Evidence suggests several potential mechanisms for azithromycin including modulation of the host inflammatory response to infection4,5,9,10 and suppression of P. aeruginosa virulence factors (including biofilm formation).6,7,1113 While macrolides appear to act at multiple points in the inflammatory cascade,4,9 most published reports have demonstrated this anti-inflammatory effects on neutrophils. It has been shown that macrolides not only attenuate pro-inflammatory cytokine production by neutrophils, but also by monocytes and bronchial epithelial cells presumptively via inhibition of the NF-{kappa}B pathways.14,15 However, the effect of azithromycin on the alteration of macrophage phenotype and function has not been investigated.
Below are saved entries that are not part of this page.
/-- Rule R104. -/
def Obligations.NotComplementsAndSetsFlags : Prop :=
  (∀ ir : Word, opcodeOf ir = .not → decode ir = .not (regField ir 9) (regField ir 6)) ∧
  ∀ (dr sr : Reg) (s : State), ∃ t : State, exec (.not dr sr) s = .next t ∧
    t.reg dr = ~~~(s.reg sr) ∧ t.cond = flagOf (t.reg dr) ∧
    RegsSameBut dr s t ∧ t.pc = s.pc ∧ MemSame s t ∧ ConsoleSame s t

/-- Negation is NOT, then ADD #1, with wrap (rule R105). -/
def Obligations.NotThenAddOneNegates : Prop :=
  ∀ (dr sr : Reg) (s : State), ∃ t u : State, exec (.not dr sr) s = .next t ∧ exec (.addI dr dr 1) t = .next u ∧
    u.reg dr = 0 - s.reg sr ∧ RegsSameBut dr s u ∧ u.cond = flagOf (0 - s.reg sr)

/-! ### Control transfer -/

/-- Rule R110: the test is `(cond & COND) != 0`, the target is relative to the incremented PC. The numbers of POS, ZRO
and NEG in COND are the spec's decision D2 (log entry 2). -/
def Obligations.BranchAddsOffsetWhenMasked : Prop :=
  (∀ ir : Word, opcodeOf ir = .br → decode ir = .br (condField ir) (offset9Field ir)) ∧
  ∀ (cond : BitVec 3) (offset9 : BitVec 9) (s : State), ∃ t : State, exec (.br cond offset9) s = .next t ∧
    ((zext cond &&& s.cond) ≠ 0 → t.pc = s.pc + sext offset9) ∧ ((zext cond &&& s.cond) = 0 → t.pc = s.pc) ∧
    RegsSame s t ∧ t.cond = s.cond ∧ MemSame s t ∧ ConsoleSame s t

/-- n tests NEG, z tests ZRO and p tests POS (rules R24, R110; the spec's decision D2, log entry 2). -/
def Obligations.BranchTestsNamedFlag : Prop :=
  ∀ (cond : BitVec 3) (offset9 : BitVec 9) (s : State), CondLegal s → ∃ t : State,
    exec (.br cond offset9) s = .next t ∧
    t.pc = if (cond.getLsbD 2 = true ∧ s.cond = condNeg) ∨ (cond.getLsbD 1 = true ∧ s.cond = condZro) ∨
        (cond.getLsbD 0 = true ∧ s.cond = condPos) then s.pc + sext offset9 else s.pc

/-- Rule R28: once COND is a flag value it stays one, and before that no BR is taken (the reset value 0x0000 is the
spec's decision D4, log entry 3). -/
def Obligations.FlagValueOnceSetStays : Prop :=
  (∀ s t : State, step s = .next t → FlagValue s.cond → FlagValue t.cond) ∧
  (∀ (cond : BitVec 3) (offset9 : BitVec 9) (s : State), s.cond = 0x0000 → exec (.br cond offset9) s = .next s)

/-- Rule R111, RET included (rule R72). -/
def Obligations.JumpGoesToBaseRegister : Prop :=
  (∀ (ir : Word) (s : State), opcodeOf ir = .jmp → exec (decode ir) s = exec (.jmp (regField ir 6)) s) ∧
  (∀ s : State, ∃ t : State, exec .ret s = .next t ∧
    t.pc = s.reg .r7 ∧ RegsSame s t ∧ t.cond = s.cond ∧ MemSame s t ∧ ConsoleSame s t) ∧
  ∀ (baseR : Reg) (s : State), ∃ t : State, exec (.jmp baseR) s = .next t ∧
    t.pc = s.reg baseR ∧ RegsSame s t ∧ t.cond = s.cond ∧ MemSame s t ∧ ConsoleSame s t

/-- Rule R112. -/
def Obligations.JsrSavesReturnAddress : Prop :=
  (∀ ir : Word, opcodeOf ir = .jsr → ir.getLsbD 11 = true → decode ir = .jsr (offset11Field ir)) ∧
  ∀ (offset11 : BitVec 11) (s : State), ∃ t : State, exec (.jsr offset11) s = .next t ∧
    t.reg .r7 = s.pc ∧ t.pc = s.pc + sext offset11 ∧
    RegsSameBut .r7 s t ∧ t.cond = s.cond ∧ MemSame s t ∧ ConsoleSame s t

/-- Rule R113: the base is read before R7 is written, also when it is R7. -/
def Obligations.JsrrReadsBaseBeforeLink : Prop :=
  (∀ ir : Word, opcodeOf ir = .jsr → ir.getLsbD 11 = false → decode ir = .jsrr (regField ir 6)) ∧
  ∀ (baseR : Reg) (s : State), ∃ t : State, exec (.jsrr baseR) s = .next t ∧
    t.reg .r7 = s.pc ∧ t.pc = s.reg baseR ∧
    RegsSameBut .r7 s t ∧ t.cond = s.cond ∧ MemSame s t ∧ ConsoleSame s t

/-! ### Loads and LEA -/

/-- Rule R120. -/
def Obligations.LdLoadsPcRelative : Prop :=
  (∀ ir : Word, opcodeOf ir = .ld → decode ir = .ld (regField ir 9) (offset9Field ir)) ∧
  ∀ (dr : Reg) (offset9 : BitVec 9) (s : State), ∃ t : State, exec (.ld dr offset9) s = .next t ∧
    t.reg dr = s.memRead (s.pc + sext offset9) ∧ t.cond = flagOf (t.reg dr) ∧
    RegsSameBut dr s t ∧ t.pc = s.pc ∧ MemSame s t ∧ ConsoleSame s t

/-- Rule R121. -/
def Obligations.LdiLoadsThroughPointer : Prop :=
  (∀ ir : Word, opcodeOf ir = .ldi → decode ir = .ldi (regField ir 9) (offset9Field ir)) ∧
  ∀ (dr : Reg) (offset9 : BitVec 9) (s : State), ∃ t : State, exec (.ldi dr offset9) s = .next t ∧
    t.reg dr = s.memRead (s.memRead (s.pc + sext offset9)) ∧ t.cond = flagOf (t.reg dr) ∧
    RegsSameBut dr s t ∧ t.pc = s.pc ∧ MemSame s t ∧ ConsoleSame s t

/-- Rule R122. -/
def Obligations.LdrLoadsBaseRelative : Prop :=
  (∀ ir : Word, opcodeOf ir = .ldr → decode ir = .ldr (regField ir 9) (regField ir 6) (offset6Field ir)) ∧
  ∀ (dr baseR : Reg) (offset6 : BitVec 6) (s : State), ∃ t : State, exec (.ldr dr baseR offset6) s = .next t ∧
    t.reg dr = s.memRead (s.reg baseR + sext offset6) ∧ t.cond = flagOf (t.reg dr) ∧
    RegsSameBut dr s t ∧ t.pc = s.pc ∧ MemSame s t ∧ ConsoleSame s t

/-- Rule R123. -/
def Obligations.LeaLoadsAddress : Prop :=
  (∀ ir : Word, opcodeOf ir = .lea → decode ir = .lea (regField ir 9) (offset9Field ir)) ∧
  ∀ (dr : Reg) (offset9 : BitVec 9) (s : State), ∃ t : State, exec (.lea dr offset9) s = .next t ∧
    t.reg dr = s.pc + sext offset9 ∧ t.cond = flagOf (t.reg dr) ∧
    RegsSameBut dr s t ∧ t.pc = s.pc ∧ MemSame s t ∧ ConsoleSame s t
Different macrophage phenotypes have been described and may exist at various stages of disease progression in a CF patient (from non-infected to chronic infection with acute exacerbations). Classical activation of macrophages (M1) by interferon-{gamma} (IFN{gamma}) creates a cell that actively secretes inflammatory cytokines and chemokines, phagocytoses and kills invading microorganisms, and initiates adaptive immune responses.16,17 In contrast, macrophages stimulated by interleukin (IL)-4/IL-13 (M2) display a distinct alternative pattern of activation.1821 M2 cells play a role in directing Th2 humoral responses, allergic and parasitic responses and the coordination of repair following an inflammatory reaction. These functional differences are reflected in the expression levels of surface proteins, the inflammatory cytokine production profile and the expression of the two opposing effector molecules, inducible nitric oxide synthase (iNOS) and arginase. The contribution of M2 cells to the pathophysiology of CF is unknown. However, in light of their role in inflammation and airway remodelling,22 they may contribute to the fibrotic changes that occur in the CF lung.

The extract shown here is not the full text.